-- ==== Sys2Proof/Machine/Raster.lean ====
section
/-!
DEFINITION. The raster of a group (02, 03): start and stop (R53 to R55), line starts, line 0 and the end of a frame, the
latch with the refresh ladder and the trim (R57, R115 to R120, R436), TE waits (R74, R75), and NCUT_LO (R94).
-/
namespace Sys2Proof.Machine

/-! ## What waits in cores see at a line start (R267 to R269) -/

/-- The line of the frame in progress that a WAITL names. -/
def Grp.waitTarget (x : Grp) (sync : Bool) (target : Nat) : Nat := if sync then x.cur.vact + x.porch + target else target

/-- The flag with which an armed WAITL completes at the start of line `y`, `prev` being the line before it, if any. -/
def waitLineFlag (l y : Nat) (prev : Option Nat) : Option Bool :=
  if y = l then some true
  else
    match prev with
    | some p => if y = 0 then some false else if p < l ∧ l < y then some false else none
    | none => none

/-- A line starts: waits for lines and columns of the group's cores. `x` is the raster with the line that starts, `was`
the HTOTAL of the line before it if one was in progress. -/
def State.coreLine (s : State) (g : Nat) (was : Option Nat) : State :=
  let x := s.grp g
  trCores.foldl (fun s o =>
    if s.coreGroup o ≠ g then s
    else
      let c := s.core o
      match c.act, c.ready with
      | .waitLine n target sync armed prev, none =>
        let l := x.waitTarget sync target
        let arm := armed || x.line == 0
        let done := if armed then waitLineFlag l x.line prev else if arm then waitLineFlag l x.line none else none
        s.setCore o { c with act := .waitLine n target sync arm (if arm then some x.line else none), ready := done }
      | .waitCol _ col, none =>
        (match was with
        | some h => s.setCore o { c with ready := some (decide (col < h)) }
        | none => if x.cur.htotal ≤ col then s.setCore o { c with ready := some false } else s)
      | _, _ => s) s

/-! ## Every line start -/

/-- The lane pairs of a chain: its own and, while it is SPARED, its spare (R396). -/
def State.pairsOf (s : State) (c : Nat) : List Nat := if s.lnSt c = 5 then [c, 256 + spareOf c] else [c]

/-- A lane pair at a line start: whether its transmitter sends the slots of the line period (R391); with line 0, AUTOSLEEP holds its
receiver no longer (R393). -/
def State.pairLine (s : State) (c l line : Nat) : State :=
  let x := s.ln l
  s.setLn l { x with
    lineOn := s.chainUp c && !s.on (fLNK_STATUS_TX_ASLEEP l) && x.wakeAt.isNone
    rxAuto := x.rxAuto && line != 0 }

/-- The HOLD before slot 0 (R371, R445): of a line that starts at or after t + 320 of a trip, in a biscuit frame too, else of a biscuit
frame (log 128). -/
def State.holdReason (s : State) (g : Nat) : Option Nat :=
  let x := s.grp g
  if x.tripLine ∧ x.tech ≠ 3 then some 4 else if s.on (fTMG_STATUS_BISCUIT g) then some 1 else none
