-- ==== Sys2Proof/Machine/Boot.lean ====
section
/-!
DEFINITION. Start-up and live update (15): PORST_N (R745), the stages and what each loads (R676 to R684), bonbon mode's entry and
exit (R459, R461, R685), image activation (R686), command-processor swaps (R689); clock sources (R31, R747).
-/
namespace Sys2Proof.Machine

/-! ## PORST_N (R5, R745) -/

/-- What lies in fuses and survives every reset. -/
def SecSt.fused (x : SecSt) : SecSt :=
  { x with keys := [], idOn := false, sessions := [], nextSession := 1, load := none, meas := [] }

/-- PORST_ASSERT (R745): everything returns to its reset value but flash, fuses and the pins' levels. -/
def execPorstAssert (s : State) : Host.Outcome State Fault Refusal :=
  .next { State.reset with
    pending := s.pending
    free := s.free
    outs := s.outs
    nv := s.nvLose.nv
    sec := s.sec.fused
    drv := { State.reset.drv with pfailLow := s.drv.pfailLow, vinLow := s.drv.vinLow }
    host := { State.reset.host with perst := s.host.perst } }

/-- PORST_DEASSERT (R676): stage 1 begins. -/
def execPorstDeassert (s : State) : Host.Outcome State Fault Refusal :=
  if ¬ s.boot.porst then .next s
  else .next { s with boot := { s.boot with porst := false, running := [1] } }

/-! ## Stages (R676, R679) -/

/-- Is stage `k` complete? -/
def State.stageDone (s : State) (k : Nat) : Bool := bit (s.f fCLK_BOOT_STAGES) (k - 1) == 1

/-- Indices of the blocks a stage makes reachable (R676, R718). -/
def stageBlocks : Nat → List Nat
  | 1 => [0, 1, 2, 22, 23]
  | 2 => [9, 10]
  | 3 => [4]
  | 4 => [5]
  | 5 => [6, 7]
  | 6 => [8, 11, 12, 13, 14, 15, 17, 18, 19, 20, 21]
  | 7 => [3, 16]
  | _ => []

/-- Stages that may begin once stage `k` is complete (R676). After a restart at stage 3 (R679) stage 4 has been run. -/
def State.nextStages (s : State) : Nat → List Nat
  | 1 => [2]
  | 2 => [3, 5]
  | 3 => if s.stageDone 4 then [6] else [4]
  | 4 => if s.on fCLK_BOOT_RECOVERY then [] else [6]
  | 5 => if s.stageDone 6 then [7] else []
  | 6 => if s.stageDone 5 then [7] else []
  | 7 => [8]
  | _ => []

/-- A stage no longer runs. -/
def State.stageOff (s : State) (k : Nat) : State :=
  { s with boot := { s.boot with running := s.boot.running.erase k } }

/-- BOOT_STAGE (R691). -/
def State.bootStage (s : State) (k fcode fimg : Nat) : State :=
  let flags := s.f fCLK_BOOT_FALLBACK + 2 * s.f fCLK_BOOT_RECOVERY + 4 * s.f fCLK_BOOT_BONBON
  s.raise 0x1D0 0xE00 0 [(8, k), (8, fcode), (8, s.f fCLK_BOOT_SLOT), (8, flags), (8, fimg)]

/-- A failure is recorded (R679, R692). -/
def State.stageFail (s : State) (k fcode fimg : Nat) : State :=
  if fcode = 0 then s
  else
    let s := (s.setF fCLK_BOOT_FSTAGE k).setF fCLK_BOOT_FCODE fcode
    if fcode = 3 then s.setF fCLK_BOOT_FIMG fimg else s

/-- A stage ends without completing. -/
def State.stageStop (s : State) (k fcode fimg : Nat) : State := ((s.stageFail k fcode fimg).stageOff k).bootStage k fcode fimg

/-- A stage completes, with the failure it met if any: its blocks become reachable and the next stages begin. -/
def State.stageEnd (s : State) (k fcode fimg : Nat) : State :=
  let s := (s.stageFail k fcode fimg).stageOff k
  let s := s.putBit fCLK_BOOT_STAGES (k - 1) true
  let s := (stageBlocks k).foldl (fun s b => s.putBit fGEN_BLKRDY_RDY b true) s
  let s := s.bootStage k fcode fimg
  { s with boot := { s.boot with running := s.boot.running ++ s.nextStages k } }

/-- Set LOCK bits of CLK_LOCK. -/
def State.lockBits (s : State) (bs : List Nat) : State := bs.foldl (fun s b => s.putBit fCLK_LOCK_LOCK b true) s

/-- The march of a start-up stage over the banks that `p` selects, with REPAIR = 1 (R641, R676): whether a bank failed. -/
def State.bootMarch (s : State) (rep : StageReport) (p : Nat → Bool) (last : Nat) : Bool × State :=
  let (fails, reps, s) := marchBanks true (rep.bad.filter fun e => p e.1) 0 0 s
  (fails != 0, (s.marchEnd 0 (if fails ≠ 0 then 2 else if reps ≠ 0 then 1 else 0) last fails reps).degraded)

* **WHAT THE TASK REQUIRES**: Copy word for word the stretch of entries above from the line that has "receiver no longer (R393). -/" through the line that has "pending := s.pending", both ends included, and nothing outside it.

* **EXERCISE SOLUTION**:
receiver no longer (R393). -/
def State.pairLine (s : State) (c l line : Nat) : State :=
  let x := s.ln l
  s.setLn l { x with
    lineOn := s.chainUp c && !s.on (fLNK_STATUS_TX_ASLEEP l) && x.wakeAt.isNone
    rxAuto := x.rxAuto && line != 0 }

/-- The HOLD before slot 0 (R371, R445): of a line that starts at or after t + 320 of a trip, in a biscuit frame too, else of a biscuit
frame (log 128). -/
def State.holdReason (s : State) (g : Nat) : Option Nat :=
  let x := s.grp g
  if x.tripLine ∧ x.tech ≠ 3 then some 4 else if s.on (fTMG_STATUS_BISCUIT g) then some 1 else none
-- ==== Sys2Proof/Machine/Boot.lean ====
section
/-!
DEFINITION. Start-up and live update (15): PORST_N (R745), the stages and what each loads (R676 to R684), bonbon mode's entry and
exit (R459, R461, R685), image activation (R686), command-processor swaps (R689); clock sources (R31, R747).
-/
namespace Sys2Proof.Machine

/-! ## PORST_N (R5, R745) -/

/-- What lies in fuses and survives every reset. -/
def SecSt.fused (x : SecSt) : SecSt :=
  { x with keys := [], idOn := false, sessions := [], nextSession := 1, load := none, meas := [] }

/-- PORST_ASSERT (R745): everything returns to its reset value but flash, fuses and the pins' levels. -/
def execPorstAssert (s : State) : Host.Outcome State Fault Refusal :=
  .next { State.reset with
    pending := s.pending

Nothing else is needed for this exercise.